Jorge sintió de nuevo la depresión trabajándole el pecho y se dejó hacer. En seguida una flojera característica liberó la tensión de sus músculos, y hubo de asegurar su apoyo contra el marco de la puerta para no resbalar. La verga —tan sabiamente colocada unos minutos antes a través del bolsillo— se retrajo velozmente, y el abrigo, que siempre le había estado un poco grande, se deslizó unos centímetros sobre los hombros en una triste imitación del movimiento de la bata de Julia. Aceptó su nuevo estado con el placer íntimo que produce una revancha oportuna, aunque no supiera de un modo manifiesto contra quién fuera dirigida tal revancha. De todas formas, su adecuación con las cosas y sus escasas tentativas de entendimiento con el mundo se habían producido siempre por vía de la tristeza, en un terreno en el que —al margen ya de todo deseo— él mismo modelaba sus inclinaciones y limitaba sus apetencias con la frialdad de un espectador sobre el que actuara una larga tradición de prohibiciones. Y si bien es cierto que de esta forma el deseo no superaba nunca los confines de la realidad, no es menos cierto que al actuar la última como traspunte de la puesta en escena de los primeros, el triunfo en cualquier actividad placentera acababa pareciéndose tanto a la realidad que se convertía en fracaso, ya que lo real es lo cotidiano, es decir, lo impuesto.

—¿Hasta cuándo —preguntó Jorge, un poco lejano ya de todo— prepararás las clases? ¿No te defiendes todavía?

—La cuestión no es si me defiendo o no. Como comprenderás tengo recursos suficientes para salir del paso en cualquier situación. Pero sé que el día que empiece a no preparar las clases será el comienzo de un abandono del que nadie se recupera.

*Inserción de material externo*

theorem State.govern_does {μ : Nat} {σ : State} (s : State) (n : Nat) (hμ : subMask 2147483664 μ = true) (hδ : Does μ σ s) :
    Does μ σ (State.govern s n) := by
  refine Does.after (a := 2147483664) ?_ hμ hδ
  clear hδ hμ
  unfold State.govern
  try dsimp -zeta only [State.fold_step]
  repeat' first
    | with_reducible assumption
    | with_reducible exact Does.rfl' _ _
    | extract_lets +onlyGivenNames X_
    | with_reducible apply Does.set
    | with_reducible apply Does.bump
    | with_reducible exact ok_STEP_HISTORY_STEP _ (by decide)
    | with_reducible exact ok_STEP_HISTORY_EXP _ (by decide)
    | with_reducible exact ok_STEP_SCALE_EXP (by decide)
    | with_reducible exact ok_STEP_SCALE_LAST_GROWTH (by decide)
    | with_reducible exact ok_STEP_SKIP_COUNT (by decide)
    | with_reducible exact ok_STEP_SKIP_LAST (by decide)
    | with_reducible apply okField_ite
    | (with_reducible show Nat.testBit _ _ = true; decide)
    | (with_reducible show subMask _ _ = true; decide)
    | (intro _ _ _; beta_reduce)
    | with_reducible apply Does.ite
    | split
    | with_reducible apply Does.upd_step
    | ((with_reducible show StepSt.prevPhase _ = StepSt.prevPhase _); rfl)
    | apply Does.ite
    | dsimp -zeta only
    | refine Does.sndOf (by assumption) ?_
    | refine Does.fstOf (by assumption) ?_

theorem State.applyVerdict_does {μ : Nat} {σ : State} (s : State) (n : Nat) (hμ : subMask 13471164924176 μ = true) (hδ : Does μ σ s) :
    Does μ σ (State.applyVerdict s n) := by
  refine Does.after (a := 13471164924176) ?_ hμ hδ
  clear hδ hμ
  unfold State.applyVerdict
  repeat' first
    | with_reducible assumption
    | with_reducible exact Does.rfl' _ _
    | (extract_lets +onlyGivenNames X_; refine Does.cut X_ ?_ ?_; (on_goal 2 => (intro _; clear_value X_)); (on_goal 1 => (dsimp -zeta only [X_]; clear X_)))
    | (extract_lets +onlyGivenNames X_; refine Does.cutOf (Prod.fst (α := State)) X_ ?_ ?_; (on_goal 2 => (intro _; clear_value X_)); (on_goal 1 => (dsimp -zeta only [X_]; clear X_)))
    | extract_lets +onlyGivenNames X_
    | with_reducible apply Does.set
    | with_reducible apply Does.bump
    | with_reducible apply State.commitRebase_does
    | with_reducible apply State.commitShadows_does
    | with_reducible apply State.dropShadows_does
    | with_reducible apply State.govern_does
    | with_reducible exact ok_STEP_OPT_COUNT_COUNT (by decide)
    | with_reducible exact ok_FTL_COMMIT_COMMITTED_STEP (by decide)
    | with_reducible exact ok_STEP_STATUS_LAST_STATUS (by decide)
    | with_reducible apply okField_ite
    | (with_reducible show Nat.testBit _ _ = true; decide)
    | (with_reducible show subMask _ _ = true; decide)
    | (intro _ _ _; beta_reduce)
    | with_reducible apply Does.ite
    | split
    | apply Does.ite
    | dsimp -zeta only
    | refine Does.sndOf (by assumption) ?_
    | refine Does.fstOf (by assumption) ?_

theorem State.drainTest_does {μ : Nat} {σ : State} (s : State) (n : Nat) (hμ : subMask 1073741832 μ = true) (hδ : Does μ σ s) :
    Does μ σ (State.drainTest s n) := by
  refine Does.after (a := 1073741832) ?_ hμ hδ
  clear hδ hμ
  unfold State.drainTest
  try dsimp -zeta only [State.fold_chart]
  repeat' first
    | with_reducible assumption
    | with_reducible exact Does.rfl' _ _
    | (extract_lets +onlyGivenNames X_; refine Does.cut X_ ?_ ?_; (on_goal 2 => (intro _; clear_value X_)); (on_goal 1 => (dsimp -zeta only [X_]; clear X_)))
    | (extract_lets +onlyGivenNames X_; refine Does.cutOf (Prod.fst (α := State)) X_ ?_ ?_; (on_goal 2 => (intro _; clear_value X_)); (on_goal 1 => (dsimp -zeta only [X_]; clear X_)))
    | extract_lets +onlyGivenNames X_
    | with_reducible apply Does.set
    | with_reducible apply State.takeCommit_does
    | with_reducible exact ok_CHART_COMMIT_STATUS (by decide)
    | with_reducible exact ok_CHART_COMMIT_APPLY_AT_STEP (by decide)
    | with_reducible apply okField_ite
    | (with_reducible show Nat.testBit _ _ = true; decide)
    | (with_reducible show subMask _ _ = true; decide)
    | (intro _ _ _; beta_reduce)
    | with_reducible apply Does.ite
    | split
    | with_reducible apply Does.upd_chart
    | apply Does.ite
    | dsimp -zeta only
    | refine Does.sndOf (by assumption) ?_
    | refine Does.fstOf (by assumption) ?_

theorem State.raiseBoundary_does {μ : Nat} {σ : State} (s : State) (c : Chart) (hμ : subMask 4194368 μ = true) (hδ : Does μ σ s) :
    Does μ σ (State.raiseBoundary s c) := by
  refine Does.after (a := 4194368) ?_ hμ hδ
  clear hδ hμ
  unfold State.raiseBoundary
  repeat' first
    | with_reducible assumption
    | with_reducible exact Does.rfl' _ _
    | (extract_lets +onlyGivenNames X_; refine Does.cut X_ ?_ ?_; (on_goal 2 => (intro _; clear_value X_)); (on_goal 1 => (dsimp -zeta only [X_]; clear X_)))
    | (extract_lets +onlyGivenNames X_; refine Does.cutOf (Prod.fst (α := State)) X_ ?_ ?_; (on_goal 2 => (intro _; clear_value X_)); (on_goal 1 => (dsimp -zeta only [X_]; clear X_)))
    | extract_lets +onlyGivenNames X_
    | with_reducible apply State.raiseOwned_does
    | with_reducible apply okField_ite
    | (with_reducible show Nat.testBit _ _ = true; decide)
    | (with_reducible show subMask _ _ = true; decide)
    | (intro _ _ _; beta_reduce)
    | with_reducible apply Does.ite
    | split
    | apply Does.ite
    | dsimp -zeta only
    | refine Does.sndOf (by assumption) ?_
    | refine Does.fstOf (by assumption) ?_

theorem State.beginRounds_does {μ : Nat} {σ : State} (s : State) (wish : Nat) (contend : Bool) (hμ : subMask 2164260864 μ = true) (hδ : Does μ σ s) :
    Does μ σ (State.beginRounds s wish contend) := by
  refine Does.after (a := 2164260864) ?_ hμ hδ
  clear hδ hμ
  unfold State.beginRounds
  try dsimp -zeta only [State.fold_flagOut_step]
  repeat' first
    | with_reducible assumption
    | with_reducible exact Does.rfl' _ _
    | (extract_lets +onlyGivenNames X_; refine Does.cut X_ ?_ ?_; (on_goal 2 => (intro _; clear_value X_)); (on_goal 1 => (dsimp -zeta only [X_]; clear X_)))
    | (extract_lets +onlyGivenNames X_; refine Does.cutOf (Prod.fst (α := State)) X_ ?_ ?_; (on_goal 2 => (intro _; clear_value X_)); (on_goal 1 => (dsimp -zeta only [X_]; clear X_)))
    | extract_lets +onlyGivenNames X_
    | with_reducible apply okField_ite
    | (with_reducible show Nat.testBit _ _ = true; decide)
    | (with_reducible show subMask _ _ = true; decide)
    | (intro _ _ _; beta_reduce)
    | with_reducible apply Does.ite
    | split
    | with_reducible apply Does.upd_flagOut_step
    | ((with_reducible show StepSt.prevPhase _ = StepSt.prevPhase _); rfl)
    | apply Does.ite
    | dsimp -zeta only
    | refine Does.sndOf (by assumption) ?_
    | refine Does.fstOf (by assumption) ?_

theorem State.heldBindOff_does {μ : Nat} {σ : State} (s : State) (b : Nat) (hμ : subMask 156850716688 μ = true) (hδ : Does μ σ s) :
    Does μ σ (State.heldBindOff s b) := by
  refine Does.after (a := 156850716688) ?_ hμ hδ
  clear hδ hμ
  unfold State.heldBindOff
  try dsimp -zeta only [State.fold_fault_pwr]
  repeat' first
    | with_reducible assumption
    | with_reducible exact Does.rfl' _ _
    | (extract_lets +onlyGivenNames X_; refine Does.cut X_ ?_ ?_; (on_goal 2 => (intro _; clear_value X_)); (on_goal 1 => (dsimp -zeta only [X_]; clear X_)))
    | (extract_lets +onlyGivenNames X_; refine Does.cutOf (Prod.fst (α := State)) X_ ?_ ?_; (on_goal 2 => (intro _; clear_value X_)); (on_goal 1 => (dsimp -zeta only [X_]; clear X_)))
    | extract_lets +onlyGivenNames X_
    | with_reducible apply State.advance_does
    | with_reducible apply State.beginRounds_does
    | with_reducible apply State.releaseFlag_does
    | with_reducible apply okField_ite
    | (with_reducible show Nat.testBit _ _ = true; decide)
    | (with_reducible show subMask _ _ = true; decide)
    | (intro _ _ _; beta_reduce)
    | with_reducible apply Does.ite
    | split
    | with_reducible apply Does.upd_fault_pwr
    | apply Does.ite
    | dsimp -zeta only
    | refine Does.sndOf (by assumption) ?_
    | refine Does.fstOf (by assumption) ?_

theorem execBindOff_does (s : State) (τ : State) (hδ : execBindOff s = .next τ) : Does 13742913618264 s τ := by
  unfold execBindOff at hδ
  obtain rfl := Host.Outcome.next.inj hδ
  clear hδ
  try dsimp -zeta only [State.fold_idleStep_idleFig_step_sync_tier]
  repeat' first
    | with_reducible assumption
    | with_reducible exact Does.rfl' _ _
    | (extract_lets +onlyGivenNames X_; refine Does.cut X_ ?_ ?_; (on_goal 2 => (intro _; clear_value X_)); (on_goal 1 => (dsimp -zeta only [X_]; clear X_)))
    | (extract_lets +onlyGivenNames X_; refine Does.cutOf (Prod.fst (α := State)) X_ ?_ ?_; (on_goal 2 => (intro _; clear_value X_)); (on_goal 1 => (dsimp -zeta only [X_]; clear X_)))
    | extract_lets +onlyGivenNames X_
    | with_reducible apply Does.setPhase
    | with_reducible apply Does.set
    | with_reducible apply State.advance_does
    | with_reducible apply State.applyLeader_does
    | with_reducible apply State.applyVerdict_does
    | with_reducible apply State.beginRounds_does
    | with_reducible apply State.drainTest_does
    | with_reducible apply State.freeStash_does
    | with_reducible apply State.heldBindOff_does
    | with_reducible apply State.raiseBoundary_does
    | with_reducible apply State.releaseFlag_does
    | with_reducible apply State.returnLeftPace_does
    | with_reducible apply State.snapshot_does
    | with_reducible apply State.wipeAccs_does
    | with_reducible exact ok_STEP_NUMBER_VALUE (by decide)
    | with_reducible apply okField_ite
    | (with_reducible show Nat.testBit _ _ = true; decide)
    | (with_reducible show subMask _ _ = true; decide)
    | (with_reducible show _ ≤ 9; decide)
    | (intro _ _ _; beta_reduce)
    | with_reducible apply Does.ite
    | split
    | with_reducible apply Does.upd_idleStep_idleFig_step_sync_tier
    | ((with_reducible show StepSt.prevPhase _ = StepSt.prevPhase _); rfl)
    | apply Does.ite
    | dsimp -zeta only
    | refine Does.sndOf (by assumption) ?_
    | refine Does.fstOf (by assumption) ?_
    | (generalize ‹Option _› = w_; split)
    | (generalize ‹List _› = w_; split)
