theorem State.writeBar_does {μ : Nat} {σ : State} (s : State) (k v : Nat) (hμ : subMask 2199023255552 μ = true) (hδ : Does μ σ s) :
    Does μ σ (State.writeBar s k v) := by
  refine Does.after (a := 2199023255552) ?_ hμ hδ
  clear hδ hμ
  unfold State.writeBar
  try dsimp -zeta only [State.fold_host]
  repeat' first
    | with_reducible assumption
    | with_reducible exact Does.rfl' _ _
    | (extract_lets +onlyGivenNames X_; refine Does.cut X_ ?_ ?_; (on_goal 2 => (intro _; clear_value X_)); (on_goal 1 => (dsimp -zeta only [X_]; clear X_)))
    | (extract_lets +onlyGivenNames X_; refine Does.cutOf (Prod.fst (α := State)) X_ ?_ ?_; (on_goal 2 => (intro _; clear_value X_)); (on_goal 1 => (dsimp -zeta only [X_]; clear X_)))
    | extract_lets +onlyGivenNames X_
    | with_reducible apply Does.set
    | with_reducible apply okField_ite
    | (with_reducible show Nat.testBit _ _ = true; decide)
    | (with_reducible show subMask _ _ = true; decide)
    | (intro _ _ _; beta_reduce)
    | with_reducible apply Does.ite
    | split
    | with_reducible apply Does.upd_host
    | apply Does.ite
    | dsimp -zeta only
    | refine Does.sndOf (by assumption) ?_
    | refine Does.fstOf (by assumption) ?_

theorem execConfigSpaceWrite_does (kind : Nat) (v : Nat) (s : State) (τ : State) (hδ : execConfigSpaceWrite kind v s = .next τ) : Does 25134709631472 s τ := by
  unfold execConfigSpaceWrite at hδ
  obtain rfl := Host.Outcome.next.inj hδ
  clear hδ
  try dsimp -zeta only [State.fold_host]
  repeat' first
    | with_reducible assumption
    | with_reducible exact Does.rfl' _ _
    | (extract_lets +onlyGivenNames X_; refine Does.cut X_ ?_ ?_; (on_goal 2 => (intro _; clear_value X_)); (on_goal 1 => (dsimp -zeta only [X_]; clear X_)))
    | (extract_lets +onlyGivenNames X_; refine Does.cutOf (Prod.fst (α := State)) X_ ?_ ?_; (on_goal 2 => (intro _; clear_value X_)); (on_goal 1 => (dsimp -zeta only [X_]; clear X_)))
    | extract_lets +onlyGivenNames X_
    | with_reducible apply Does.set
    | with_reducible apply State.emit_does
    | with_reducible apply State.flushVecs_does
    | with_reducible apply State.setBme_does
    | with_reducible apply State.writeBar_does
    | with_reducible exact ok_HQ_LINK_MPS (by decide)
    | with_reducible exact ok_HQ_LINK_BME (by decide)
    | with_reducible exact ok_HQ_LINK_MSIX (by decide)
    | with_reducible exact ok_HQ_LINK_RO (by decide)
    | with_reducible exact ok_HQ_LINK_CXL_MEM (by decide)
    | with_reducible apply okField_ite
    | (with_reducible show Nat.testBit _ _ = true; decide)
    | (with_reducible show subMask _ _ = true; decide)
    | (intro _ _ _; beta_reduce)
    | with_reducible apply Does.ite
    | split
    | with_reducible apply Does.upd_host
    | apply Does.ite
    | dsimp -zeta only
    | refine Does.sndOf (by assumption) ?_
    | refine Does.fstOf (by assumption) ?_

end Sys2Proof.Machine
end

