/-- A write to memory begins and ends no pause. -/
theorem State.writeMem_paused (s : State) (da : Nat) (l : List MByte) : (s.writeMem da l).paused = s.paused := by
  have hbytes : ∀ (v : State) (m : List Byte) (k : Nat), (v.setBytes k m).paused = v.paused := fun v m => by
    induction m generalizing v with
    | nil => exact fun _ => rfl
    | cons b m ih => exact fun k => ih _ _
  have hlost : ∀ v : State, (v.clearLost da l.length).paused = v.paused := fun v => by
    unfold State.clearLost
    split
    · rfl
    · exact State.forEach_keeps State.paused _ _ (fun v x => by dsimp only; split <;> rfl) v
  have hlive : ∀ v : State, v.settleLive.paused = v.paused := fun v => by
    unfold State.settleLive
    dsimp only
    split <;> rfl
  unfold State.writeMem
  split
  · rfl
  dsimp only
  split
  · exact (hlost _).trans (hbytes _ _ _)
  · exact (hlive _).trans ((hlost _).trans (hbytes _ _ _))

/-- Eight bytes of a number written read back as the number. -/
theorem State.writeMem_word (s : State) {da : Nat} (v : Nat) (h : s.isDead da = false) :
    leNat ((upTo 8).map (fun k => (s.writeMem da (clean (natLe 8 v))).byteAt (da + k))) = v % 2 ^ 64 := by
  have hclean : (clean (natLe 8 v)).map (·.1) = natLe 8 v := by
    unfold clean
    rw [List.map_map]
    exact List.map_id _
  have hbytes : (upTo 8).map (fun k => (s.writeMem da (clean (natLe 8 v))).byteAt (da + k)) = natLe 8 v := by
    refine List.ext_getElem (by simp [upTo, natLe_length]) (fun k hk hk' => ?_)
    rw [natLe_length] at hk'
    rw [List.getElem_map, s.writeMem_byteAt _ h, State.byteAt_setBytes, hclean, natLe_length, if_pos (by simp [upTo]; omega)]
    simp [upTo, List.getD_eq_getElem?_getD, natLe_length, hk']
  rw [hbytes, leNat_natLe, show 256 ^ 8 = 2 ^ 64 by decide]

/-! ## Ranges -/

/-- A range within one page touches that page. -/
theorem pageSpans_within (page : Nat) {off n : Nat} (hn : 0 < n) (hoff : off + n ≤ 2 ^ 21) :
    pageSpans (page * 2 ^ 21 + off) n = [(page % 2 ^ 31, off, n)] := by
  have hfirst : (page * 2 ^ 21 + off) / 2 ^ 21 = page := by omega
  have hlast : (page * 2 ^ 21 + off + n - 1) / 2 ^ 21 = page := by omega
  unfold pageSpans
  rw [if_neg (by omega), hfirst, hlast, Nat.sub_self]
  simp only [upTo, Nat.zero_add, List.range_one, List.map_cons, List.map_nil, Nat.add_zero, List.cons.injEq, Prod.mk.injEq, and_true, true_and]
  omega

end Sys2Proof.Machine
end

section
/-! SUPPORT. O21: a stream arrives at a barrier and passes it (R212, R249, R396). -/

namespace Sys2Proof.Machine

/-! ## Where a stream stands -/

/-- A stream stands at the unit where it stood, whatever else of its record has changed: STATE, PC and program (R203, R204). -/
structure AtPlace (n : Nat) (s t : State) : Prop where
  state   : t.rf (R.STREAM_RUN_STATE n) = s.rf (R.STREAM_RUN_STATE n)
  pc      : t.rf (R.STREAM_RUN_PC n) = s.rf (R.STREAM_RUN_PC n)
  program : t.rf (R.STREAM_CTL_PROGRAM n) = s.rf (R.STREAM_CTL_PROGRAM n)
  host    : (t.str n).host = (s.str n).host
  prog    : (t.str n).prog = (s.str n).prog
  chart   : t.chart = s.chart

theorem AtPlace.refl (n : Nat) (s : State) : AtPlace n s s := ⟨rfl, rfl, rfl, rfl, rfl, rfl⟩

theorem AtPlace.trans {n : Nat} {s t u : State} (h1 : AtPlace n s t) (h2 : AtPlace n t u) : AtPlace n s u :=
  ⟨h2.state.trans h1.state, h2.pc.trans h1.pc, h2.program.trans h1.program, h2.host.trans h1.host, h2.prog.trans h1.prog,
    h2.chart.trans h1.chart⟩

theorem AtPlace.ite {n : Nat} {s a b : State} {c : Prop} [Decidable c] (ha : AtPlace n s a) (hb : AtPlace n s b) :
    AtPlace n s (if c then a else b) := by split <;> assumption

theorem SameStand.atPlace {n : Nat} {s t : State} (h : SameStand n s t) : AtPlace n s t :=
  have hstr : t.str n = s.str n := by unfold State.str; rw [h.strs]
  ⟨h.state, h.pc, h.prog, by rw [hstr], by rw [hstr], h.chart⟩

/-- What leaves STREAM's registers, the streams and the chart leaves every stream in its place. -/
theorem Does.atPlace {m : Nat} {s t : State} (n : Nat) (h : Does m s t) (h5 : m.testBit 5 = false) (h39 : m.testBit 39 = false)
    (h30 : m.testBit 30 = false) : AtPlace n s t := (h.sameStand n h5 h39 h30).atPlace

/-- A stream's record is written with the program that it holds. -/
theorem AtPlace.setStr {n : Nat} (s : State) {x : StreamX} (hhost : x.host = (s.str n).host) (hprog : x.prog = (s.str n).prog) :
    AtPlace n s (s.setStr n x) :=
  ⟨rfl, rfl, rfl, by rw [State.setStr_str, if_pos rfl, hhost], by rw [State.setStr_str, if_pos rfl, hprog], rfl⟩

/-- A register of its context that says nothing of its place is written. -/
theorem AtPlace.set {n : Nat} (s : State) {f : Fld} (hf : f.OfLoop n) (v : Nat) : AtPlace n s (s.set f v) :=
  ⟨s.rf_set_of_ne _ _ _ hf.state, s.rf_set_of_ne _ _ _ hf.pc, s.rf_set_of_ne _ _ _ hf.program, rfl, rfl, rfl⟩

section
variable {n : Nat} {s t : State} (h : AtPlace n s t)
include h

theorem AtPlace.progOf_eq : t.progOf n = s.progOf n := by
  unfold State.progOf
  rw [h.host, h.prog, h.chart, h.program]

theorem AtPlace.unit_eq : t.unit n = s.unit n := State.unit_congr h.progOf_eq h.pc

theorem AtPlace.passes (hu : unitsOfInstr (s.unit n) = 1) : Passed n (s.rf (R.STREAM_RUN_PC n) + 1) s (t.passInstr n) := by
  rw [← h.pc]
  exact State.passInstr_passed s t n (by rw [h.unit_eq, hu]) h.state

theorem AtPlace.waits {w : Nat} (hw : w < 16) : Waits n w s (t.waitOn n w) := State.waitOn_waits s t n w hw h.state h.pc

end

/-! ## Arrivals -/

/-- Generations that complete leave the counts of arrivals. -/
theorem State.settleBarrier_arrived (s : State) (id fuel : Nat) : (s.settleBarrier id fuel).bar.arrived = s.bar.arrived := by
  induction fuel generalizing s with
  | zero => rfl
  | succ fuel ih =>
    have hann : ∀ (v : State) (g : Nat), (v.announceGen id g).bar = v.bar := fun v g =>
      (State.announceGen_does (μ := 2474442252416) v id g (by decide) (Does.rfl' _ v)).frame .barriers (by decide)
    unfold State.settleBarrier
    dsimp only
    split
    · refine (ih _).trans ?_
      split
      · rw [hann]
      · rfl
    · rfl

/-- An arrival counts at its generation (R212, R431). -/
theorem State.arrive_shows (s : State) (id g : Nat) : Does 3608313618560 s (s.arrive id g) ∧
    (s.arrive id g).barCount id g = s.barCount id g + 1 ∧ (s.arrive id g).led.barIn = s.led.barIn + 1 := by
  refine ⟨State.arrive_does s id g (by decide) (Does.rfl' _ s), ?_, ?_⟩
  · unfold State.arrive State.barCount
    rw [State.settleBarrier_arrived]
    simp [SMap.get_put]
  · have hled := fun (v : State) (k : Nat) =>
      (State.settleBarrier_does (μ := 3573953880192) v id k (by decide) (Does.rfl' _ v)).frame .ledgers (by decide)
    unfold State.arrive
    dsimp only
    rw [show (State.settleBarrier _ id _).led = _ from hled _ _]
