/-- All a result can be, by family, at every W: only the series family reports `pv`, and a result of its lies in [1, limit]. -/
theorem evaluate_ok_cases {w : Nat} {q : Request w} {r : BitVec w} {pv : Bool} (h : evaluate q = .ok r pv) :
    ((q.op = 0 ∨ q.op = 1) ∧ pv = false) ∨
    ((q.op = 2 ∨ q.op = 3) ∧ pv = false ∧ r.toNat < q.m.toNat) ∨
    ((q.op = 4 ∨ q.op = 5 ∨ q.op = 6) ∧ 1 ≤ r.toNat ∧ r.toNat ≤ q.m.toNat) := by
  have hop := code_ofCode q.op
  rw [evaluate_eq_ask] at h
  cases ho : Op.ofCode q.op <;> rw [ho] at h hop <;> rw [← hop]
  case rotaryAdd =>
    cases h
    exact .inl ⟨.inl rfl, rfl⟩
  case rotarySub =>
    cases h
    exact .inl ⟨.inr rfl, rfl⟩
  case cycleAdd => exact .inr (.inl ⟨.inl rfl, lt_of_cycleAdd_eq_ok h⟩)
  case cycleSub => exact .inr (.inl ⟨.inr rfl, lt_of_cycleSub_eq_ok h⟩)
  case seriesAdd => exact .inr (.inr ⟨.inl rfl, mem_of_seriesAdd_eq_ok h⟩)
  case seriesSub => exact .inr (.inr ⟨.inr (.inl rfl), mem_of_seriesSub_eq_ok h⟩)
  case seriesMod => exact .inr (.inr ⟨.inr (.inr rfl), mem_of_seriesMod_eq_ok h⟩)
  case reserved => cases h

/-- Settles O32: the range of each family, and that the families share no code. -/
theorem resultsLieInRange : Obligations.ResultsLieInRange := by
  intro wd q r pv h
  have hmax : r.toNat ≤ maxValue wd.bits := Nat.le_sub_one_of_lt r.isLt
  obtain ⟨hop, -⟩ | ⟨hop, -, hlt⟩ | ⟨hop, hpos, hle⟩ := evaluate_ok_cases h
  · obtain hop | hop := hop <;> simp [hop, hmax]
  · have hcycle : r.toNat ≤ q.m.toNat - 1 ∧ 1 ≤ q.m.toNat := by omega
    obtain hop | hop := hop <;> simp [hop, hmax, hcycle]
  · obtain hop | hop | hop := hop <;> simp [hop, hmax, hpos, hle]

/-! ## The responses that are produced (R17, R18) -/

/-- ROTARY_ADD wraps at 2^W, at every W. -/
theorem rotaryAdd_eq {w : Nat} (a b : BitVec w) : rotaryAdd a b = .ok (a + b) false := by
  obtain rfl | hw := Nat.eq_zero_or_pos w
  · exact congrArg (Response.ok · false) (Subsingleton.elim _ _)
  · have hn : w + 1 ≤ Config.accWidth w := by
      rw [Config.accWidth]
      omega
    have hM := nativeModulus_toNat w
    have hpos : 1 ≤ (nativeModulus w).toNat := hM ▸ Nat.one_le_two_pow
    refine congrArg (Response.ok · false) (BitVec.eq_of_toNat_eq ?_)
    rw [driveResult_toNat (hM ▸ modAdd_lt hn a b hpos hM.le), modAdd_toNat hn a b hpos hM.le, hM, BitVec.toNat_add]

/-- SERIES_ADD of two zeros answers the limit, with the advisory bit: 0 lies below the series. -/
theorem seriesAdd_zero_zero {w : Nat} {limit : BitVec w} (h : limit ≠ 0) : seriesAdd 0 0 limit = .ok limit true := by
  have hn := succ_le_accWidth_of_ne_zero h
  have hpos := portModulus_pos h
  have hzero : (modAdd (Config.accWidth w) (0 : BitVec w) 0 (portModulus limit)).toNat = 0 := by
    rw [modAdd_toNat hn 0 0 hpos (portModulus_le limit)]
    simp
  have hr := driveResult_seriesFix_toNat hn (limit := limit) (hzero.trans_lt hpos)
  rw [if_pos hzero] at hr
  rw [seriesAdd, unlessZeroModulus_of_ne h, BitVec.eq_of_toNat_eq hr, (seriesPv_iff 0 limit).mpr (.inl rfl)]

Además —añadió en un tono más conciliador— la clase de latín sí he de prepararla porque lo tengo muy olvidado.

—No sé —dijo Jorge con cierto esfuerzo—; por un lado pienso que tendría que contestar de un modo reflexivo a todo eso que dices, y por otro, que qué más me da a mí que te entusiasmes o no con tu trabajo, aunque a mí me parezca un entusiasmo irracional.

Se calló con el temor de haber iniciado a tales horas de la mañana una de esas discusiones tras de cuyo objeto se ocultan siempre visiones diferentes del mundo, actitudes totales que se manifiestan con mayor o menor frecuencia —de acuerdo con la edad de los enfrentados—, como los restos de un naufragio: extraños y abatidos por el perdón o por la indiferencia en un mar de costumbre. Felizmente Julia no sentía ninguna necesidad de justificarse y abandonó el tema de un modo natural y desconcertante. Dijo:

—¿Por qué no te quitas el abrigo?

—No, no; me voy en seguida. Supongo que ya se habrán llevado el muerto.

—¿Qué muerto? —dijo Julia riendo.

—Me refiero a lo del Metro. En realidad no sé si ha sido un accidente o qué. Sólo sé que había mucha gente. Por cierto… —dijo, y sintió que se le retiraba la saliva hasta el punto de secarle la voz.

—¿Por cierto? —interrogó Julia, volviendo el rostro.

—Me parece que he visto a tu marido —lanzó con cierta habilidad al tiempo que cambiaba ligeramente de postura y se fijaba desmesuradamente en la mancha en forma de cerradura del espejo.